La manera de contar de Galeano provoca que tomemos un sorbo de realidad, pero desde la metáfora. Es decir, hurga en los hechos, pero les muda el sentido, como reflejados en un espejo (precisamente) que jamás devuelve la misma imagen, pero siempre nos reconocemos en él. En ello, en el arte de la parodoja, de la fatal contradicción que uno no sabe ya si provoca rabia o risa, el escritor uruguayo es un maestro: hace notar, por ejemplo, cómo Teddy Roosevelt, ex presidente de los Estados Unidos, dijo que “ningún triunfo de la paz es tan grandioso como el triunfo supremo de la guerra”, y luego se hizo acreedor del... Premio Nobel de la Paz.

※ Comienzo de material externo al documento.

-- ==== Sys2Proof/Decode.lean ====
section
/-! DEFINITION. The decoder (total: spec/30_encoding.md R50), the encoder, the opcode table's masks, and the host's entry
`decodeTableWord`. -/

namespace Sys2Proof

/-- The value of an opcode name in OPCODE_MAP (spec/30_encoding.md R56). -/
def opcodeValue (c : Config) : Opcode → BitVec 4
  | .br => c.opcodeMap.br
  | .add => c.opcodeMap.add
  | .ld => c.opcodeMap.ld
  | .st => c.opcodeMap.st
  | .jsr => c.opcodeMap.jsr
  | .and => c.opcodeMap.and
  | .ldr => c.opcodeMap.ldr
  | .str => c.opcodeMap.str
  | .rti => c.opcodeMap.rti
  | .not => c.opcodeMap.not
  | .ldi => c.opcodeMap.ldi
  | .sti => c.opcodeMap.sti
  | .jmp => c.opcodeMap.jmp
  | .res => c.opcodeMap.res
  | .lea => c.opcodeMap.lea
  | .trap => c.opcodeMap.trap

/-- The sixteen opcode names (R56). -/
def opcodes : List Opcode :=
  [.br, .add, .ld, .st, .jsr, .and, .ldr, .str, .rti, .not, .ldi, .sti, .jmp, .res, .lea, .trap]

/-- The name that an opcode field selects (R51, R56). Where the sixteen values differ (`Config.mapsWf`) each of the sixteen
field values is some name's, and the default is never taken. -/
def opcodeName (c : Config) (b : BitVec 4) : Opcode :=
  (opcodes.find? (fun o => opcodeValue c o == b)).getD .trap

/-- The vector of a service in TRAP_MAP (R60). -/
def trapVector (c : Config) : Service → BitVec 8
  | .getc => c.trapMap.getc
  | .out => c.trapMap.out
  | .puts => c.trapMap.puts
  | .inp => c.trapMap.inp
  | .putsp => c.trapMap.putsp
  | .halt => c.trapMap.halt

/-- The six services (R60). -/
def services : List Service := [.getc, .out, .puts, .inp, .putsp, .halt]

/-- The service that a vector selects; none for the "other vector" case (R60, R61). -/
def serviceOf (c : Config) (v : BitVec 8) : Option Service := services.find? (fun x => trapVector c x == v)

/-- What the two maps must satisfy: the sixteen opcode values differ, and so do the six vectors (R56, R60, R61). -/
def Config.mapsWf (c : Config) : Bool :=
  decide (opcodes.map (opcodeValue c)).Nodup && decide (services.map (trapVector c)).Nodup

/-- The 3-bit selector of a register (R52). -/
def Reg.bits : Reg → BitVec 3
  | .r0 => 0#3
  | .r1 => 1#3
  | .r2 => 2#3
  | .r3 => 3#3
  | .r4 => 4#3
  | .r5 => 5#3
  | .r6 => 6#3
  | .r7 => 7#3

/-- The register that a 3-bit selector names (R10, R52). -/
def Reg.ofBits (b : BitVec 3) : Reg :=
  match b.toNat with
  | 0 => .r0
  | 1 => .r1
  | 2 => .r2
  | 3 => .r3
  | 4 => .r4
  | 5 => .r5
  | 6 => .r6
  | _ => .r7

/-- The `len` bits of a word from bit `lo` up: `w[lo+len-1:lo]`. -/
def field (w : Word) (lo len : Nat) : BitVec len := w.extractLsb' lo len

/-- The bit `w[i]`. -/
def bit (w : Word) (i : Nat) : Bool := w.getLsbD i

/-- `opcode = instr[15:12]` (R51). -/
def opcodeField (w : Word) : BitVec 4 := field w 12 4

/-- DR, SR: `instr[11:9]` (R52). -/
def drField (w : Word) : Reg := Reg.ofBits (field w 9 3)

/-- SR1, BaseR: `instr[8:6]` (R52). -/
def sr1Field (w : Word) : Reg := Reg.ofBits (field w 6 3)

/-- SR2: `instr[2:0]` (R52). -/
def sr2Field (w : Word) : Reg := Reg.ofBits (field w 0 3)

/-- The row of an unlisted vector (R61). The vectors 0x20 to 0x25, which only another TRAP_MAP leaves unlisted, count with
the first row; all six rows mean the same (R118, log 13). -/
def unlistedRow (v : BitVec 8) : Instr :=
  if v.toNat < 0x26 then .trapUnlisted00 v
  else if v.toNat < 0x28 then .trapUnlisted26 v
  else if v.toNat < 0x30 then .trapUnlisted28 v
  else if v.toNat < 0x40 then .trapUnlisted30 v
  else if v.toNat < 0x80 then .trapUnlisted40 v
  else .trapUnlisted80 v

/-- The instruction of a service's row. -/
def serviceRow : Service → Instr
  | .getc => .trapGetc
  | .out => .trapOut
  | .puts => .trapPuts
  | .inp => .trapIn
  | .putsp => .trapPutsp
  | .halt => .trapHalt

/-- The service or the unlisted row that `trapvect8 = instr[7:0]` selects (R60, R61). -/
def decodeTrap (c : Config) (v : BitVec 8) : Instr :=
  match serviceOf c v with
  | some x => serviceRow x
  | none => unlistedRow v

/-- The decoder: a pure function of the word (and of the two maps, which are parameters), total, no word rejected (R50, R61). -/
def decode (c : Config) (w : Word) : Instr :=
  match opcodeName c (opcodeField w) with
  | .br => .br (bit w 11) (bit w 10) (bit w 9) (field w 0 9)
  | .add => if bit w 5 then .addImm (drField w) (sr1Field w) (field w 0 5) else .addReg (drField w) (sr1Field w) (sr2Field w)
  | .ld => .ld (drField w) (field w 0 9)
  | .st => .st (drField w) (field w 0 9)
  | .jsr => if bit w 11 then .jsr (field w 0 11) else .jsrr (sr1Field w)
  | .and => if bit w 5 then .andImm (drField w) (sr1Field w) (field w 0 5) else .andReg (drField w) (sr1Field w) (sr2Field w)
  | .ldr => .ldr (drField w) (sr1Field w) (field w 0 6)
  | .str => .str (drField w) (sr1Field w) (field w 0 6)
  | .rti => .rti
  | .not => .not (drField w) (sr1Field w)
  | .ldi => .ldi (drField w) (field w 0 9)
  | .sti => .sti (drField w) (field w 0 9)
  | .jmp => .jmp (sr1Field w)
  | .res => .res
  | .lea => .lea (drField w) (field w 0 9)
  | .trap => decodeTrap c (field w 0 8)

/-- Append the field `f` below the bits packed so far. -/
def pack (w : Word) {n : Nat} (f : BitVec n) : Word := (w <<< n) ||| f.zeroExtend 16

/-- A word from its fields, the highest first, each with its width, as the rows of R57 write it. -/
def layout (fields : List (Σ n : Nat, BitVec n)) : Word := fields.foldl (fun w f => pack w f.2) 0#16

/-- A TRAP word with its ignored bits 11:8 clear (R57, R58). -/
def encodeTrap (c : Config) (v : BitVec 8) : Word := layout [⟨4, opcodeValue c .trap⟩, ⟨4, 0#4⟩, ⟨8, v⟩]

/-- The word of an instruction: the layout of R57, ignored bits at the values R58 calls canonical (log 14). -/
def encode (c : Config) : Instr → Word
  | .br n z p off => layout [⟨4, opcodeValue c .br⟩, ⟨1, BitVec.ofBool n⟩, ⟨1, BitVec.ofBool z⟩, ⟨1, BitVec.ofBool p⟩, ⟨9, off⟩]
  | .addReg dr sr1 sr2 => layout [⟨4, opcodeValue c .add⟩, ⟨3, dr.bits⟩, ⟨3, sr1.bits⟩, ⟨1, 0#1⟩, ⟨2, 0#2⟩, ⟨3, sr2.bits⟩]
  | .addImm dr sr1 imm => layout [⟨4, opcodeValue c .add⟩, ⟨3, dr.bits⟩, ⟨3, sr1.bits⟩, ⟨1, 1#1⟩, ⟨5, imm⟩]
  | .ld dr off => layout [⟨4, opcodeValue c .ld⟩, ⟨3, dr.bits⟩, ⟨9, off⟩]
  | .st sr off => layout [⟨4, opcodeValue c .st⟩, ⟨3, sr.bits⟩, ⟨9, off⟩]
  | .jsr off => layout [⟨4, opcodeValue c .jsr⟩, ⟨1, 1#1⟩, ⟨11, off⟩]
  | .jsrr base => layout [⟨4, opcodeValue c .jsr⟩, ⟨1, 0#1⟩, ⟨2, 0#2⟩, ⟨3, base.bits⟩, ⟨6, 0#6⟩]
  | .andReg dr sr1 sr2 => layout [⟨4, opcodeValue c .and⟩, ⟨3, dr.bits⟩, ⟨3, sr1.bits⟩, ⟨1, 0#1⟩, ⟨2, 0#2⟩, ⟨3, sr2.bits⟩]
  | .andImm dr sr1 imm => layout [⟨4, opcodeValue c .and⟩, ⟨3, dr.bits⟩, ⟨3, sr1.bits⟩, ⟨1, 1#1⟩, ⟨5, imm⟩]
  | .ldr dr base off => layout [⟨4, opcodeValue c .ldr⟩, ⟨3, dr.bits⟩, ⟨3, base.bits⟩, ⟨6, off⟩]
  | .str sr base off => layout [⟨4, opcodeValue c .str⟩, ⟨3, sr.bits⟩, ⟨3, base.bits⟩, ⟨6, off⟩]
  | .rti => layout [⟨4, opcodeValue c .rti⟩, ⟨12, 0#12⟩]
  | .not dr sr1 => layout [⟨4, opcodeValue c .not⟩, ⟨3, dr.bits⟩, ⟨3, sr1.bits⟩, ⟨6, 0x3F#6⟩]
  | .ldi dr off => layout [⟨4, opcodeValue c .ldi⟩, ⟨3, dr.bits⟩, ⟨9, off⟩]
  | .sti sr off => layout [⟨4, opcodeValue c .sti⟩, ⟨3, sr.bits⟩, ⟨9, off⟩]
  | .jmp base => layout [⟨4, opcodeValue c .jmp⟩, ⟨3, 0#3⟩, ⟨3, base.bits⟩, ⟨6, 0#6⟩]
  | .res => layout [⟨4, opcodeValue c .res⟩, ⟨12, 0#12⟩]
  | .lea dr off => layout [⟨4, opcodeValue c .lea⟩, ⟨3, dr.bits⟩, ⟨9, off⟩]
  | .trapGetc => encodeTrap c (trapVector c .getc)
  | .trapOut => encodeTrap c (trapVector c .out)
  | .trapPuts => encodeTrap c (trapVector c .puts)
  | .trapIn => encodeTrap c (trapVector c .inp)
  | .trapPutsp => encodeTrap c (trapVector c .putsp)
  | .trapHalt => encodeTrap c (trapVector c .halt)
  | .trapUnlisted00 v => encodeTrap c v
  | .trapUnlisted26 v => encodeTrap c v
  | .trapUnlisted28 v => encodeTrap c v
  | .trapUnlisted30 v => encodeTrap c v
  | .trapUnlisted40 v => encodeTrap c v
  | .trapUnlisted80 v => encodeTrap c v

/-- The mask and the match of an instruction's row in spec/opcode_table.json, which holds for the default maps: a word `w` selects the row when
`w &&& mask = match` (R61). -/
def tableRow : Instr → Word × Word
  | .br _ _ _ _ => (0xF000#16, 0x0000#16)
  | .addReg _ _ _ => (0xF020#16, 0x1000#16)
  | .addImm _ _ _ => (0xF020#16, 0x1020#16)
  | .ld _ _ => (0xF000#16, 0x2000#16)
  | .st _ _ => (0xF000#16, 0x3000#16)
  | .jsr _ => (0xF800#16, 0x4800#16)
  | .jsrr _ => (0xF800#16, 0x4000#16)
  | .andReg _ _ _ => (0xF020#16, 0x5000#16)
  | .andImm _ _ _ => (0xF020#16, 0x5020#16)
  | .ldr _ _ _ => (0xF000#16, 0x6000#16)
  | .str _ _ _ => (0xF000#16, 0x7000#16)
  | .rti => (0xF000#16, 0x8000#16)
  | .not _ _ => (0xF000#16, 0x9000#16)
  | .ldi _ _ => (0xF000#16, 0xA000#16)
  | .sti _ _ => (0xF000#16, 0xB000#16)
  | .jmp _ => (0xF000#16, 0xC000#16)
  | .res => (0xF000#16, 0xD000#16)
  | .lea _ _ => (0xF000#16, 0xE000#16)
  | .trapGetc => (0xF0FF#16, 0xF020#16)
  | .trapOut => (0xF0FF#16, 0xF021#16)
  | .trapPuts => (0xF0FF#16, 0xF022#16)
  | .trapIn => (0xF0FF#16, 0xF023#16)
  | .trapPutsp => (0xF0FF#16, 0xF024#16)
  | .trapHalt => (0xF0FF#16, 0xF025#16)
  | .trapUnlisted00 _ => (0xF0E0#16, 0xF000#16)
  | .trapUnlisted26 _ => (0xF0FE#16, 0xF026#16)
  | .trapUnlisted28 _ => (0xF0F8#16, 0xF028#16)
  | .trapUnlisted30 _ => (0xF0F0#16, 0xF030#16)
  | .trapUnlisted40 _ => (0xF0C0#16, 0xF040#16)
  | .trapUnlisted80 _ => (0xF080#16, 0xF080#16)

/-- The bits of an instruction's row that the decoder ignores, marked x in R57 (R58). -/
def ignoredBits : Instr → Word
  | .br _ _ _ _ => 0x0000#16
  | .addReg _ _ _ => 0x0018#16
  | .addImm _ _ _ => 0x0000#16
  | .ld _ _ => 0x0000#16
  | .st _ _ => 0x0000#16
  | .jsr _ => 0x0000#16
  | .jsrr _ => 0x063F#16
  | .andReg _ _ _ => 0x0018#16
  | .andImm _ _ _ => 0x0000#16
  | .ldr _ _ _ => 0x0000#16
  | .str _ _ _ => 0x0000#16
  | .rti => 0x0FFF#16
  | .not _ _ => 0x003F#16
  | .ldi _ _ => 0x0000#16
  | .sti _ _ => 0x0000#16
  | .jmp _ => 0x0E3F#16
  | .res => 0x0FFF#16
  | .lea _ _ => 0x0000#16
  | .trapGetc => 0x0F00#16
  | .trapOut => 0x0F00#16
  | .trapPuts => 0x0F00#16
  | .trapIn => 0x0F00#16
  | .trapPutsp => 0x0F00#16
  | .trapHalt => 0x0F00#16
  | .trapUnlisted00 _ => 0x0F00#16
  | .trapUnlisted26 _ => 0x0F00#16
  | .trapUnlisted28 _ => 0x0F00#16
  | .trapUnlisted30 _ => 0x0F00#16
  | .trapUnlisted40 _ => 0x0F00#16
  | .trapUnlisted80 _ => 0x0F00#16

/-- The thirty rows of spec/opcode_table.json as masks and matches, in the table's order (R61). -/
def opcodeTable : List (Word × Word) :=
  [(0xF000#16, 0x0000#16), (0xF020#16, 0x1000#16), (0xF020#16, 0x1020#16), (0xF000#16, 0x2000#16), (0xF000#16, 0x3000#16),
   (0xF800#16, 0x4800#16), (0xF800#16, 0x4000#16), (0xF020#16, 0x5000#16), (0xF020#16, 0x5020#16), (0xF000#16, 0x6000#16)] ++
  [(0xF000#16, 0x7000#16), (0xF000#16, 0x8000#16), (0xF000#16, 0x9000#16), (0xF000#16, 0xA000#16), (0xF000#16, 0xB000#16),
   (0xF000#16, 0xC000#16), (0xF000#16, 0xD000#16), (0xF000#16, 0xE000#16), (0xF0FF#16, 0xF020#16), (0xF0FF#16, 0xF021#16)] ++
  [(0xF0FF#16, 0xF022#16), (0xF0FF#16, 0xF023#16), (0xF0FF#16, 0xF024#16), (0xF0FF#16, 0xF025#16), (0xF0E0#16, 0xF000#16),
   (0xF0FE#16, 0xF026#16), (0xF0F8#16, 0xF028#16), (0xF0F0#16, 0xF030#16), (0xF0C0#16, 0xF040#16), (0xF080#16, 0xF080#16)]

/-- The instruction word that `nbits` bits of `w` stand for, the bits above them zero (R50: one 16-bit word; log 22). -/
def tableWord (nbits w : Nat) : Word := BitVec.ofNat 16 (w % 2 ^ nbits)

/-- The instruction this decoder, with the default maps, reads from an instruction whose bits are `w`; no instruction is longer than one word of
16 bits (R50, R62). -/
def decodeTableWord (nbits w : Nat) : Option Instr :=
  if nbits ≤ 16 then some (decode Machine.defaultConfig (tableWord nbits w)) else none

end Sys2Proof
end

Tres de los textos están dedicados al Paraguay, todos ellos relacionados con la Guerra de la Triple Alianza, como ya lo hiciera en otros libros. En el primero de ellos, “La letra con sangre entra”, hace ver que mientras Estados Unidos y Japón apuntalaban sus respectivas independencias y dominios, el Paraguay estaba siendo aniquilado por eso. En el segundo, “Prendas típicas”, revela cómo la industria textil británica había fabricado uniformes para el ejército turco y cómo esos mismos uniformes fueron los que ataviaron a los aliados en su aventura de aniquilación de Paraguay. Y en el tercero, “Aquí fue Paraguay”, cita una frase del conde D’Eu, el “Mariscal de la Victoria” brasileño, quien acabada la guerra y ante la imprevista duración de la misma, exclamó: “La Guerra del Paraguay creó para mí una repugnancia invencible por cualquier trabajo prolongado.”
Galeano sabe que un texto puede ser al mismo tiempo pedagógico y bello. Espejos rebosa de historias que enseñan y emocionan por su breve belleza. Ni siquiera se le pueden achacar al escritor sus sucesivas repeticiones de fórmulas. Simplemente, lo que está bien contado, está bien contado y listo.